Awe, Sparrow, what did you do to that wonderful shnoze?
Once, her broken nose had been a dangerous-looking piece of damage in the middle of her pretty face, hanging there like a dare. Now the nose was remade, and all that remained of her character was a slightly prominent chin that stuck out to say, Oh, yeah? the bad-attitude line of a true New Yorker.
At their last meeting, Sparrow had been in her early thirties. The street life of drugs and whoring had aged her by another twenty years, but now she seemed brand-new again – so young. ‘She had a facelift, right?’
‘Rhinoplasty too,’ said Slope, ‘and dermabrasion. Her last surgery was a brow lift. There’s still some post-op swelling. Nice work – expensive. I gather she was a pricey call girl.’
‘No, nothin’ that grand.’ Sparrow had never been more than a cheap hustler with an accidental gift for making him laugh.

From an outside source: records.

/-- The word of an encoded instruction has the length of the instruction: it fits, and its bits [1:0] say so (R281, R284). -/
theorem encode_ofLength (i : Instr) (h : i.isEncoded = true) : OfLength (encodeLength i) (encode i) := by
  by_cases hs : isSeal i = true
  · obtain ⟨a, rfl⟩ := eq_seal hs
    exact ofLength_encR3 (by decide) (by decide) a
  have hrest : (i.isEncoded && !isSeal i) = true := by simp [h, hs]
  cases i with
  | add a | sub a | mul a | mulh a | mulhn a | div a | divn a | rem a | remn a | and a | or a | xor a | sll a | srl a | sra a
  | slt a | sltn a | min a | max a | minn a | maxn a | bext a | bins a | vfork a =>
    exact ofLength_encR3 (by decide) (by decide) a
  | clz a | ctz a | popc a => exact ofLength_encR (by decide) (by decide) a.rd.isLt a.rs1.isLt (by decide) (by decide)
  | ffma a => exact ofLength_encR (by decide) (by have := prec_lt a.p; omega) a.rd.isLt a.rs1.isLt a.rs2.isLt a.rs3.isLt
  | fcvt code a => exact ofLength_encR (by decide) (by decide) a.rd.isLt a.rs1.isLt (cvtCode_lt _) (by decide)
  | nop | halt | tack | tret | convoy | svfence | vlsync | mtsetGlobal | mtsetSpad | mtsetShared | mtsetTcm =>
    exact ofLength_encR (by decide) (by decide) (by decide) (by decide) (by decide) (by decide)
  | ltrig sc => exact ofLength_encR (by decide) (by decide) (by decide) (by decide) (by have := scope_lt sc; omega) (by decide)
  | join x | vsave x | vrestore x => exact ofLength_encR (by decide) (by decide) (by decide) x.isLt (by decide) (by decide)
  | apush x | cpush x | vpush x | slipReg x => exact ofLength_encR (by decide) (by decide) (by decide) (by decide) x.isLt (by decide)
  | apop x | cpop x | vpop x | vsetlQ x => exact ofLength_encR (by decide) (by decide) x.isLt (by decide) (by decide) (by decide)
  | slipImm q => exact ofLength_encR (by decide) (by decide) (by decide) (by decide) (by decide) (by omega)
  | vsetl w rd xs => exact ofLength_encR (by decide) (by decide) rd.isLt (by decide) xs.isLt (by have := eWidth_lt w; omega)
  | addi a | andi a | ori a | xori a | slti a | sltin a | jalr a =>
    exact ofLength_encI (by decide) (by decide) a.rd.isLt a.rs1.isLt a.imm.isLt
  | slli a | srli a | srai a => exact ofLength_encI (by decide) (by decide) a.rd.isLt a.rs1.isLt (by omega)
  | mfs rd r => exact ofLength_encI (by decide) (by decide) rd.isLt (by decide) r.isLt
  | mts r x => exact ofLength_encI (by decide) (by decide) (by decide) x.isLt r.isLt
  | trap imm => exact ofLength_encI (by decide) (by decide) (by decide) (by decide) imm.isLt
  | lui a | auipc a | jal a => exact ofLength_encU (by decide) a
  | beq a | bne a | blt a | bge a | bltn a | bgen a => exact ofLength_encB (by decide) (by decide) a.rs1.isLt a.rs2.isLt a.off
  | bany a | ball a | bnone a => exact ofLength_encB (by decide) (by decide) (by omega) (by decide) a.off
  | bqz off | bqnz off => exact ofLength_encB (by decide) (by decide) (by decide) (by decide) off
  | ld a =>
    exact ofLength_encLS (by decide) a.rd.isLt a.rs1.isLt (by omega) (ldSize_lt _) (space_lt _) (by omega)
  | st a =>
    exact ofLength_encLS (by decide) (by omega) a.rs1.isLt a.rs2.isLt (by have := stSize_lt a.size; omega) (space_lt _) (by omega)
  | ldAcq a => exact ofLength_ldAcq a.rd.isLt a.rs1.isLt (ldSize_lt _) (space_lt _) (scope_lt _)
  | stRel a => exact ofLength_stRel a.rs1.isLt a.rs2.isLt (stSize_lt _) (space_lt _) (scope_lt _)
  | fence sc p s => exact ofLength_fence (fenceKind_lt p) (fenceKind_lt s) (scope_lt sc)
  | vwait a => exact ofLength_vwait a.md.isLt (gov_lt _) a.vs1.isLt a.vs2.isLt a.xs.isLt (vwaitScope_lt _)
  | amoadd a | amoand a | amoor a | amoxor a | amomin a | amomax a | amoswp a | cas a | amofadd a =>
    exact ofLength_encAA (by decide) (by decide) a
  | amofaddDet a => exact ofLength_encA (by decide) (by decide) .plain a.space a.size (by decide) a.rs1.isLt a.rs2.isLt
  | fadd a | fsub a | fmul a | fdiv a | fmin a | fmax a | fcmpEq a | fcmpLt a | fcmpLe a =>
    exact ofLength_encF3 (by decide) (by decide) a
  | fsqrt a | fclass a => exact ofLength_encF2 (by decide) (by decide) a
  | barinit a | barinitSq a => exact ofLength_encK (by decide) a.rd.isLt a.b a.xs.isLt
  | barArrive b | barSync b | barArriveSq b | barSyncSq b => exact ofLength_encK (by decide) (by decide) b (by decide)
  | vle x | vlx x | vlff x | vse x | vsx x => exact ofLength_encM (by decide) (by decide) (by decide) x.isLt (by decide)
  | vls x y | vlb x y | vss x y | vsb x y => exact ofLength_encM (by decide) (by decide) (by decide) x.isLt y.isLt
  | vamo op x => exact ofLength_encM (by decide) (by decide) (amoOp_lt op) x.isLt (by decide)
  | vadd a | vsub a | vmul a | vmulh a | vdiv a | vrem a | vmin a | vmax a | vand a | vor a | vxor a | vsll a | vsrl a | vsra a
  | vfadd a | vfsub a | vfmul a | vfdiv a | vfma a | vfms a | vfnma a | vfmin a | vfmax a | vwma a | vmerge a | vslideup a
  | vslidedn a | vperm a | vredsum a | vredmin a | vredmax a | vscan a | vfredsum a | vfredmin a | vfredmax a | vfscan a =>
    exact ofLength_encV (by decide) (by decide) a
  | vfsqrt a | vfcvt a | vcompress a | vexpand a => exact ofLength_encVU (by decide) (by decide) a
  | pmov fd fs1 => exact ofLength_encP (by decide) (by decide) (by decide) (by decide) (by decide) (by decide) fs1.isLt fd.isLt
  | pzero fd => exact ofLength_encP (by decide) (by decide) (by decide) (by decide) (by decide) (by decide) (by decide) fd.isLt
  | pdiff dir fd fs1 => exact ofLength_encP (by decide) (by decide) (pDir_lt dir) (by decide) (by decide) (by decide) fs1.isLt fd.isLt
  | pproj fd fs1 q => exact ofLength_encP (by decide) (by decide) (by decide) (by decide) (by omega) (by decide) fs1.isLt fd.isLt
  | ptrace fd fs1 face => exact ofLength_encP (by decide) (by decide) (by decide) (by decide) (by decide) face.isLt fs1.isLt fd.isLt
  | pscl a => exact ofLength_encP (by decide) (by decide) (gov_lt _) a.xs.isLt a.vs.isLt (by decide) a.fs1.isLt a.fd.isLt
  | ppop fd x | pset fd x | psetDg fd x =>
    exact ofLength_encP (by decide) (by decide) (by decide) x.isLt (by decide) (by decide) (by decide) fd.isLt
  | ppush fs1 x => exact ofLength_encP (by decide) (by decide) (by decide) x.isLt (by decide) (by decide) fs1.isLt (by decide)
  | pget x fs1 | pgetDg x fs1 =>
    exact ofLength_encP (by decide) (by decide) (by decide) x.isLt (by decide) (by decide) fs1.isLt (by decide)
  | padd a | psub a => exact ofLength_encP3 (by decide) (by decide) a
  | pmul mode a => exact ofLength_encP3 (by decide) (pMode_lt mode) a
  | paxpy a | pjump a | pavg a => exact ofLength_encPWin (by decide) a
  | pint a | peval a => exact ofLength_encPVec (by decide) a
  | vcmp a =>
    exact ofLength_encVf (by decide) (by decide) a.fmt.isLt (gov_lt _) (src2_form_lt _) (src2_field_lt _) a.vs1.isLt
      (by have := iCond_lt a.cond; omega)
  | vfcmp a =>
    exact ofLength_encVf (by decide) (by decide) a.fmt.isLt (gov_lt _) (src2_form_lt _) (src2_field_lt _) a.vs1.isLt
      (by have := fCond_lt a.cond; omega)
  | vmv a =>
    exact ofLength_encVf (by decide) (by decide) a.fmt.isLt (gov_lt _) (src2_form_lt _) (src2_field_lt _) (by decide) a.vd.isLt
  | viota a =>
    exact ofLength_encVf (by decide) (by decide) a.fmt.isLt (gov_lt _) (src2_form_lt _) (src2_field_lt _) (by omega) a.vd.isLt
  | vmnot md ms =>
    exact ofLength_encVf (by decide) (by decide) (by decide) (by decide) (by decide) (by decide) (by omega) (by omega)
  | vpopc a | vfirst a =>
    exact ofLength_encVf (by decide) (by decide) (by decide) (gov_lt _) (by decide) (by decide) (by omega) a.rd.isLt
  | vbmand a | visect a =>
    exact ofLength_encVf (by decide) (by decide) a.fmt.isLt (by decide) (by decide) a.vs2.isLt a.vs1.isLt a.vd.isLt
  | vbprefix a => exact ofLength_encVf (by decide) (by decide) a.fmt.isLt (by decide) (by decide) a.xs.isLt a.vs1.isLt a.vd.isLt
  | vhacc a => exact ofLength_encVf (by decide) (by decide) a.fmt.isLt (by decide) (by decide) a.vs2.isLt a.vs1.isLt a.xs.isLt
  | vpruneN4M8 a | vpruneN1M4 a | vpruneN2M4 a | vpruneN1M8 a | vpruneN2M8 a => exact ofLength_encPrune (by decide) (by decide) a
  | vmand a | vmor a | vmxor a | vmandn a => exact ofLength_encMM (by decide) (by decide) a
  | vbrkb a | vbrka a => exact ofLength_encMG (by decide) (by decide) a
  | hAddi rd imm | hSeti rd imm | hBz rd imm | hBnz rd imm => exact ofLength_encH (by decide) rd.isLt imm.isLt
  | hCopy rd xs | hAdd rd xs => exact ofLength_encH (by decide) rd.isLt (by omega)
  | mldb a | mldbP a =>
    exact ofLength_encMat (by decide) a.fmt.isLt a.xs2.isLt a.xs1.isLt (by decide) (by decide) a.n.isLt
  | mst a | mldacc a =>
    exact ofLength_encMat (by decide) a.fmt.isLt a.xs2.isLt a.xs1.isLt (by decide) a.n.isLt (by decide)
  | mma a => exact ofLength_encMat (by decide) a.fmt.isLt (by decide) (by decide) a.vs.isLt a.acc.isLt a.panel.isLt
  | mzero acc fmt => exact ofLength_encMat (by decide) fmt.isLt (by decide) (by decide) (by decide) acc.isLt (by decide)
  | ecopy rd x | equant rd x | epack rd x | eunpack rd x | evpop rd x => exact ofLength_encE (by decide) rd.isLt x.isLt
  | eseq rd => exact ofLength_encE (by decide) rd.isLt (by decide)
  | _ => exact Bool.noConfusion hrest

When she was a skinny teenager, Riker had turned her into an informant.
You were soaking wet that night, too stoned to come in from the rain.
She had strutted up and down the sidewalk, shaking her fists at skyscrapers and hollering, praying, ‘God! Give me a lousy break!’ All of Sparrow’s deities lived in penthouses, and she had truly believed that manna would fall from heaven on the high floors – if she could only get the gods’ attention.
But you never did.
Over the years, she had peddled her body to pay for heroin, always vowing to kick the habit tomorrow – and tomorrow. Lies. Yet Riker remained her most ardent sucker. He gently touched a short strand of her butchered hair. ‘What did the perp use on her? Scissors or a razor?’
The pathologist shrugged. ‘Haircuts are not my area.’
‘It was a razor,’ said Mallory, who paid hundreds of dollars for her own salon expertise.
Riker imagined the weapon slashing Sparrow’s hair, her eyes getting wider, awaiting worse mutilation as the razor moved close to her face – her brand-new face – stringing out the tension until she lost her mind.
Mallory moved closer to the bed. ‘What about that mark on her arm? That looks like a razor, too.’
‘It might be,’ Slope corrected her. ‘So be careful with your notes, young lady. I will read every word before I sign them.’ He bent low for a better look at the long, thin scab on Sparrow’s arm. ‘This is days old – not a defensive wound.’ He consulted the patient chart. ‘Her doctor did a rape kit. No semen present. No sign of trauma to the genital area.’ He glanced at Mallory. ‘I can’t rule out sex with a condom and a compliant hooker. So don’t get creative.’ After rolling the nude woman on to her stomach, he examined the back of each knee, then checked her soles and the skin between her toes. There were no fresh punctures.